What are the advantages and challenges of working in such an interdisciplinary way?
– By leveraging the synergies outlined above, the Atlas of Childhood Diseases (ACD) project exemplifies how previously elusive insights into childhood diseases can be uncovered at the intersection of basic science, clinical medicine, and biotechnology. We are in the era of omics, where vast amounts of data can be generated in a single experiment.

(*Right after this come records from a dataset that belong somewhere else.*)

-- ==== Sys2Proof/Laws/FrameField.lean ====
section
/-! SUPPORT. What each operation of Machine/Field.lean can change: it keeps every part of the state that it is not named to change. -/

set_option linter.unusedSimpArgs false

namespace Sys2Proof.Machine

theorem State.modFio_mask (k : Part → Bool) (s : State) (f : FieldIo → FieldIo) (h0 : k .fio = false) :
    (State.modFio s f).mask k = s.mask k := by
  unfold State.modFio
  first
    | (simp (maxDischargeDepth := 9) only [↓State.mask_with_fio, ↓State.mask_ite, ite_self, implies_true, h0]; done)
    | ((try dsimp only); (repeat' split) <;> first | (simp (maxDischargeDepth := 9) only [↓State.mask_with_fio, ↓State.mask_ite, ite_self, implies_true, h0]; done) | (simp_all (maxDischargeDepth := 9) only [↓State.mask_with_fio, ↓State.mask_ite, ite_self, implies_true, h0]; done))
    | (simp only [State.mask, Bool.false_eq_true, ↓reduceIte, h0]; done)
    | (simp (maxDischargeDepth := 9) only [↓State.mask_with_fio, ↓State.mask_ite, ite_self, implies_true, h0]; simp only [State.mask, Bool.false_eq_true, ↓reduceIte, h0]; done)

theorem State.modFioReg_mask (k : Part → Bool) (s : State) (f : Fio → Fio) (h0 : k .fio = false) :
    (State.modFioReg s f).mask k = s.mask k := by
  unfold State.modFioReg
  first
    | (simp (maxDischargeDepth := 9) only [↓State.modFio_mask, ↓State.mask_ite, ite_self, implies_true, h0]; done)
    | ((try dsimp only); (repeat' split) <;> first | (simp (maxDischargeDepth := 9) only [↓State.modFio_mask, ↓State.mask_ite, ite_self, implies_true, h0]; done) | (simp_all (maxDischargeDepth := 9) only [↓State.modFio_mask, ↓State.mask_ite, ite_self, implies_true, h0]; done))

theorem State.groupEval_mask (k : Part → Bool) (s : State) (h0 : k .fio = false) :
    (State.groupEval s).mask k = s.mask k := by
  unfold State.groupEval
  first
    | (simp (maxDischargeDepth := 9) only [↓State.modFio_mask, ↓State.mask_ite, ite_self, implies_true, ↓State.mask_foldl, h0]; done)
    | ((try dsimp only); (repeat' split) <;> first | (simp (maxDischargeDepth := 9) only [↓State.modFio_mask, ↓State.mask_ite, ite_self, implies_true, ↓State.mask_foldl, h0]; done) | (simp_all (maxDischargeDepth := 9) only [↓State.modFio_mask, ↓State.mask_ite, ite_self, implies_true, ↓State.mask_foldl, h0]; done))

theorem State.supplyJudge_mask (k : Part → Bool) (s : State) (h0 : k .fio = false) :
    (State.supplyJudge s).mask k = s.mask k := by
  unfold State.supplyJudge
  first
    | (simp (maxDischargeDepth := 9) only [↓State.modFio_mask, ↓State.groupEval_mask, ↓State.mask_ite, ite_self, implies_true, h0]; done)
    | ((try dsimp only); (repeat' split) <;> first | (simp (maxDischargeDepth := 9) only [↓State.modFio_mask, ↓State.groupEval_mask, ↓State.mask_ite, ite_self, implies_true, h0]; done) | (simp_all (maxDischargeDepth := 9) only [↓State.modFio_mask, ↓State.groupEval_mask, ↓State.mask_ite, ite_self, implies_true, h0]; done))

theorem State.egressDrive_mask (k : Part → Bool) (s : State) (h0 : k .fio = false) :
    (State.egressDrive s).mask k = s.mask k := by
  unfold State.egressDrive
  first
    | (simp (maxDischargeDepth := 9) only [↓State.modFio_mask, ↓State.groupEval_mask, ↓State.mask_ite, ite_self, implies_true, h0]; done)
    | ((try dsimp only); (repeat' split) <;> first | (simp (maxDischargeDepth := 9) only [↓State.modFio_mask, ↓State.groupEval_mask, ↓State.mask_ite, ite_self, implies_true, h0]; done) | (simp_all (maxDischargeDepth := 9) only [↓State.modFio_mask, ↓State.groupEval_mask, ↓State.mask_ite, ite_self, implies_true, h0]; done))

theorem State.inputAccept_mask (k : Part → Bool) (s : State) (n : Fin 148) (level : Bool) (c : FioIcfg) (t : Nat) (h0 : k .eng = false) (h1 : k .tally = false) (h2 : k .kerf = false) (h3 : k .fio = false) :
    (State.inputAccept s n level c t).mask k = s.mask k := by
  unfold State.inputAccept
  first
    | (simp (maxDischargeDepth := 9) only [↓State.modEng_mask, ↓State.overrideEdge_mask, ↓State.modFio_mask, ↓State.modFioReg_mask, ↓State.mask_ite, ite_self, implies_true, h0, h1, h2, h3]; done)
    | ((try dsimp only); (repeat' split) <;> first | (simp (maxDischargeDepth := 9) only [↓State.modEng_mask, ↓State.overrideEdge_mask, ↓State.modFio_mask, ↓State.modFioReg_mask, ↓State.mask_ite, ite_self, implies_true, h0, h1, h2, h3]; done) | (simp_all (maxDischargeDepth := 9) only [↓State.modEng_mask, ↓State.overrideEdge_mask, ↓State.modFio_mask, ↓State.modFioReg_mask, ↓State.mask_ite, ite_self, implies_true, h0, h1, h2, h3]; done))

theorem State.inputQuiet_mask (k : Part → Bool) (s : State) (n : Fin 148) (level : Bool) (h0 : k .tally = false) (h1 : k .kerf = false) (h2 : k .fio = false) :
    (State.inputQuiet s n level).mask k = s.mask k := by
  unfold State.inputQuiet
  first
    | (simp (maxDischargeDepth := 9) only [↓State.overrideEdge_mask, ↓State.modFio_mask, ↓State.mask_ite, ite_self, implies_true, h0, h1, h2]; done)
    | ((try dsimp only); (repeat' split) <;> first | (simp (maxDischargeDepth := 9) only [↓State.overrideEdge_mask, ↓State.modFio_mask, ↓State.mask_ite, ite_self, implies_true, h0, h1, h2]; done) | (simp_all (maxDischargeDepth := 9) only [↓State.overrideEdge_mask, ↓State.modFio_mask, ↓State.mask_ite, ite_self, implies_true, h0, h1, h2]; done))

theorem State.inputTake_mask (k : Part → Bool) (s : State) (n : Fin 148) (level : Bool) (c : FioIcfg) (began : Nat) (h0 : k .eng = false) (h1 : k .tally = false) (h2 : k .kerf = false) (h3 : k .fio = false) :
    (State.inputTake s n level c began).mask k = s.mask k := by
  unfold State.inputTake
  first
    | (simp (maxDischargeDepth := 9) only [↓State.inputAccept_mask, ↓State.inputQuiet_mask, ↓State.mask_ite, ite_self, implies_true, h0, h1, h2, h3]; done)
    | ((try dsimp only); (repeat' split) <;> first | (simp (maxDischargeDepth := 9) only [↓State.inputAccept_mask, ↓State.inputQuiet_mask, ↓State.mask_ite, ite_self, implies_true, h0, h1, h2, h3]; done) | (simp_all (maxDischargeDepth := 9) only [↓State.inputAccept_mask, ↓State.inputQuiet_mask, ↓State.mask_ite, ite_self, implies_true, h0, h1, h2, h3]; done))

theorem State.inputChange_mask (k : Part → Bool) (s : State) (n : Fin 148) (level : Bool) (c : FioIcfg) (held : Nat) (h0 : k .eng = false) (h1 : k .tally = false) (h2 : k .kerf = false) (h3 : k .fio = false) :
    (State.inputChange s n level c held).mask k = s.mask k := by
  unfold State.inputChange
  first
    | (simp (maxDischargeDepth := 9) only [↓State.inputTake_mask, ↓State.mask_ite, ite_self, implies_true, h0, h1, h2, h3]; done)
    | ((try dsimp only); (repeat' split) <;> first | (simp (maxDischargeDepth := 9) only [↓State.inputTake_mask, ↓State.mask_ite, ite_self, implies_true, h0, h1, h2, h3]; done) | (simp_all (maxDischargeDepth := 9) only [↓State.inputTake_mask, ↓State.mask_ite, ite_self, implies_true, h0, h1, h2, h3]; done))

theorem execFieldInputEdge_mask (k : Part → Bool) (n : Fin 148) (v : BitVec 12) (held : Nat) (s : State) (h0 : k .eng = false) (h1 : k .tally = false) (h2 : k .kerf = false) (h3 : k .fio = false) (h4 : k .freeSeq = false) :
    (stateOf s (execFieldInputEdge n v held s)).mask k = s.mask k := by
  unfold execFieldInputEdge
  first
    | (simp (maxDischargeDepth := 9) only [↓State.used_mask, ↓State.inputChange_mask, ↓stateOf_next, ↓stateOf_ite, ↓State.mask_ite, ite_self, implies_true, h0, h1, h2, h3, h4]; done)
    | ((try dsimp only); (repeat' split) <;> first | (simp (maxDischargeDepth := 9) only [↓State.used_mask, ↓State.inputChange_mask, ↓stateOf_next, ↓stateOf_ite, ↓State.mask_ite, ite_self, implies_true, h0, h1, h2, h3, h4]; done) | (simp_all (maxDischargeDepth := 9) only [↓State.used_mask, ↓State.inputChange_mask, ↓stateOf_next, ↓stateOf_ite, ↓State.mask_ite, ite_self, implies_true, h0, h1, h2, h3, h4]; done))

theorem State.takeEdge_mask (k : Part → Bool) (s : State) (req : Nat) (h0 : k .latch = false) (h1 : k .fio = false) :
    (State.takeEdge s req).1.mask k = s.mask k := by
  unfold State.takeEdge
  first
    | (simp (maxDischargeDepth := 9) only [↓State.latchPut_mask, ↓State.modFio_mask, ↓State.mask_ite, ite_self, implies_true, ↓State.mask_fst_ite, h0, h1]; done)
    | ((try dsimp only); (repeat' split) <;> first | (simp (maxDischargeDepth := 9) only [↓State.latchPut_mask, ↓State.modFio_mask, ↓State.mask_ite, ite_self, implies_true, ↓State.mask_fst_ite, h0, h1]; done) | (simp_all (maxDischargeDepth := 9) only [↓State.latchPut_mask, ↓State.modFio_mask, ↓State.mask_ite, ite_self, implies_true, ↓State.mask_fst_ite, h0, h1]; done))

theorem execCouplerCheck_mask (k : Part → Bool) (n : Fin 148) (pass : Bool) (s : State) (h0 : k .mono = false) (h1 : k .tally = false) (h2 : k .fio = false) :
    (stateOf s (execCouplerCheck n pass s)).mask k = s.mask k := by
  unfold execCouplerCheck
  first
    | (simp (maxDischargeDepth := 9) only [↓State.upTo_mask, ↓State.event_mask, ↓State.modFio_mask, ↓State.groupEval_mask, ↓stateOf_next, ↓stateOf_ite, ↓State.mask_ite, ite_self, implies_true, h0, h1, h2]; done)
    | ((try dsimp only); (repeat' split) <;> first | (simp (maxDischargeDepth := 9) only [↓State.upTo_mask, ↓State.event_mask, ↓State.modFio_mask, ↓State.groupEval_mask, ↓stateOf_next, ↓stateOf_ite, ↓State.mask_ite, ite_self, implies_true, h0, h1, h2]; done) | (simp_all (maxDischargeDepth := 9) only [↓State.upTo_mask, ↓State.event_mask, ↓State.modFio_mask, ↓State.groupEval_mask, ↓stateOf_next, ↓stateOf_ite, ↓State.mask_ite, ite_self, implies_true, h0, h1, h2]; done))

theorem execWheelPulseCount_mask (k : Part → Bool) (i : Fin 4) (s : State) (h0 : k .tally = false) (h1 : k .fio = false) :
    (stateOf s (execWheelPulseCount i s)).mask k = s.mask k := by
  unfold execWheelPulseCount
  first
    | (simp (maxDischargeDepth := 9) only [↓State.event_mask, ↓State.modFio_mask, ↓stateOf_next, ↓stateOf_ite, ↓State.mask_ite, ite_self, implies_true, h0, h1]; done)
    | ((try dsimp only); (repeat' split) <;> first | (simp (maxDischargeDepth := 9) only [↓State.event_mask, ↓State.modFio_mask, ↓stateOf_next, ↓stateOf_ite, ↓State.mask_ite, ite_self, implies_true, h0, h1]; done) | (simp_all (maxDischargeDepth := 9) only [↓State.event_mask, ↓State.modFio_mask, ↓stateOf_next, ↓stateOf_ite, ↓State.mask_ite, ite_self, implies_true, h0, h1]; done))

theorem execOutputRefresh_mask (k : Part → Bool) (rb : FoRead) (s : State) (h0 : k .fio = false) :
    (stateOf s (execOutputRefresh rb s)).mask k = s.mask k := by
  unfold execOutputRefresh
  first
    | (simp (maxDischargeDepth := 9) only [↓State.modFio_mask, ↓State.groupEval_mask, ↓stateOf_next, ↓stateOf_ite, ↓State.mask_ite, ite_self, implies_true, ↓State.mask_foldl, h0]; done)
    | ((try dsimp only); (repeat' split) <;> first | (simp (maxDischargeDepth := 9) only [↓State.modFio_mask, ↓State.groupEval_mask, ↓stateOf_next, ↓stateOf_ite, ↓State.mask_ite, ite_self, implies_true, ↓State.mask_foldl, h0]; done) | (simp_all (maxDischargeDepth := 9) only [↓State.modFio_mask, ↓State.groupEval_mask, ↓stateOf_next, ↓stateOf_ite, ↓State.mask_ite, ite_self, implies_true, ↓State.mask_foldl, h0]; done))

theorem execRefreshTimeout_mask (k : Part → Bool) (s : State) (h0 : k .mono = false) (h1 : k .fio = false) :
    (stateOf s (execRefreshTimeout s)).mask k = s.mask k := by
  unfold execRefreshTimeout
  first
    | (simp (maxDischargeDepth := 9) only [↓State.upTo_mask, ↓State.modFio_mask, ↓State.groupEval_mask, ↓stateOf_next, ↓stateOf_ite, ↓State.mask_ite, ite_self, implies_true, h0, h1]; done)
    | ((try dsimp only); (repeat' split) <;> first | (simp (maxDischargeDepth := 9) only [↓State.upTo_mask, ↓State.modFio_mask, ↓State.groupEval_mask, ↓stateOf_next, ↓stateOf_ite, ↓State.mask_ite, ite_self, implies_true, h0, h1]; done) | (simp_all (maxDischargeDepth := 9) only [↓State.upTo_mask, ↓State.modFio_mask, ↓State.groupEval_mask, ↓stateOf_next, ↓stateOf_ite, ↓State.mask_ite, ite_self, implies_true, h0, h1]; done))

theorem execReadbackDisagree_mask (k : Part → Bool) (n : Fin 16) (v : BitVec 12) (ilim : Bool) (s : State) (h0 : k .mono = false) (h1 : k .tally = false) (h2 : k .fio = false) :
    (stateOf s (execReadbackDisagree n v ilim s)).mask k = s.mask k := by
  unfold execReadbackDisagree
  first
    | (simp (maxDischargeDepth := 9) only [↓State.upTo_mask, ↓State.event_mask, ↓State.modFio_mask, ↓State.modFioReg_mask, ↓State.groupEval_mask, ↓stateOf_next, ↓stateOf_ite, ↓State.mask_ite, ite_self, implies_true, h0, h1, h2]; done)
    | ((try dsimp only); (repeat' split) <;> first | (simp (maxDischargeDepth := 9) only [↓State.upTo_mask, ↓State.event_mask, ↓State.modFio_mask, ↓State.modFioReg_mask, ↓State.groupEval_mask, ↓stateOf_next, ↓stateOf_ite, ↓State.mask_ite, ite_self, implies_true, h0, h1, h2]; done) | (simp_all (maxDischargeDepth := 9) only [↓State.upTo_mask, ↓State.event_mask, ↓State.modFio_mask, ↓State.modFioReg_mask, ↓State.groupEval_mask, ↓stateOf_next, ↓stateOf_ite, ↓State.mask_ite, ite_self, implies_true, h0, h1, h2]; done))

theorem execFoThermalShutdown_mask (k : Part → Bool) (n : Fin 16) (s : State) (h0 : k .fio = false) :
    (stateOf s (execFoThermalShutdown n s)).mask k = s.mask k := by
  unfold execFoThermalShutdown
  first
    | (simp (maxDischargeDepth := 9) only [↓State.modFio_mask, ↓State.groupEval_mask, ↓stateOf_next, ↓stateOf_ite, ↓State.mask_ite, ite_self, implies_true, h0]; done)
    | ((try dsimp only); (repeat' split) <;> first | (simp (maxDischargeDepth := 9) only [↓State.modFio_mask, ↓State.groupEval_mask, ↓stateOf_next, ↓stateOf_ite, ↓State.mask_ite, ite_self, implies_true, h0]; done) | (simp_all (maxDischargeDepth := 9) only [↓State.modFio_mask, ↓State.groupEval_mask, ↓stateOf_next, ↓stateOf_ite, ↓State.mask_ite, ite_self, implies_true, h0]; done))

theorem State.outputAgain_mask (k : Part → Bool) (s : State) (h0 : k .fio = false) :
    (State.outputAgain s).mask k = s.mask k := by
  unfold State.outputAgain
  first
    | (simp (maxDischargeDepth := 9) only [↓State.modFio_mask, ↓State.mask_ite, ite_self, implies_true, h0]; done)
    | ((try dsimp only); (repeat' split) <;> first | (simp (maxDischargeDepth := 9) only [↓State.modFio_mask, ↓State.mask_ite, ite_self, implies_true, h0]; done) | (simp_all (maxDischargeDepth := 9) only [↓State.modFio_mask, ↓State.mask_ite, ite_self, implies_true, h0]; done))

theorem execFoThermalRestart_mask (k : Part → Bool) (n : Fin 16) (s : State) (h0 : k .fio = false) :
    (stateOf s (execFoThermalRestart n s)).mask k = s.mask k := by
  unfold execFoThermalRestart
  first
    | (simp (maxDischargeDepth := 9) only [↓State.modFio_mask, ↓State.groupEval_mask, ↓State.outputAgain_mask, ↓stateOf_next, ↓stateOf_ite, ↓State.mask_ite, ite_self, implies_true, h0]; done)
    | ((try dsimp only); (repeat' split) <;> first | (simp (maxDischargeDepth := 9) only [↓State.modFio_mask, ↓State.groupEval_mask, ↓State.outputAgain_mask, ↓stateOf_next, ↓stateOf_ite, ↓State.mask_ite, ite_self, implies_true, h0]; done) | (simp_all (maxDischargeDepth := 9) only [↓State.modFio_mask, ↓State.groupEval_mask, ↓State.outputAgain_mask, ↓stateOf_next, ↓stateOf_ite, ↓State.mask_ite, ite_self, implies_true, h0]; done))

theorem execGroupSupplyChange_mask (k : Part → Bool) (g : SupplyGroup) (v : BitVec 12) (s : State) (h0 : k .fio = false) :
    (stateOf s (execGroupSupplyChange g v s)).mask k = s.mask k := by
  unfold execGroupSupplyChange
  first
    | (simp (maxDischargeDepth := 9) only [↓State.modFio_mask, ↓State.groupEval_mask, ↓State.outputAgain_mask, ↓stateOf_next, ↓stateOf_ite, ↓State.mask_ite, ite_self, implies_true, h0]; done)
    | ((try dsimp only); (repeat' split) <;> first | (simp (maxDischargeDepth := 9) only [↓State.modFio_mask, ↓State.groupEval_mask, ↓State.outputAgain_mask, ↓stateOf_next, ↓stateOf_ite, ↓State.mask_ite, ite_self, implies_true, h0]; done) | (simp_all (maxDischargeDepth := 9) only [↓State.modFio_mask, ↓State.groupEval_mask, ↓State.outputAgain_mask, ↓stateOf_next, ↓stateOf_ite, ↓State.mask_ite, ite_self, implies_true, h0]; done))

end Sys2Proof.Machine
end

However, extracting meaningful conclusions from this wealth of information requires meticulously selected samples, the right technological approaches, rigorous analysis, and careful interpretation within the ever-evolving landscape of biology and medicine.
– This is far from a one-person effort, but even in an interdisciplinary setting it demands more than the sum of the parts: it necessitates a shared understanding of fundamental concepts across fields to foster seamless communication and truly integrative research. While this presents challenges, it is also profoundly rewarding, as it not only reshapes our understanding of childhood diseases but also broadens our individual skill sets, equipping us with the tools for future scientific breakthroughs.
In five years, what are your hopes for how your results will impact patient benefits?
– The journey from scientific discovery to clinical application is often long, especially for childhood diseases, where our understanding of their underlying mechanisms remains limited. While our ultimate goal is not only to deepen this knowledge but also to develop targeted nanoparticle therapies for specific cell types, the next five years will likely mark only the first steps toward this ambition.
– Even so, we are confident that our work will bring meaningful progress for patients and families by uncovering the molecular and cellular origins of developmental disorders and childhood brain tumors. By identifying key disease mechanisms and actionable therapeutic targets, we aim to lay the groundwork for future treatments that could transform the lives of children affected by these devastating conditions within the foreseeable future. Every single step moves us closer to more effective interventions, earlier diagnoses, and ultimately, better outcomes for young patients and their families, and with the Atlas of Childhood Diseases project we are determined to take a big one forward.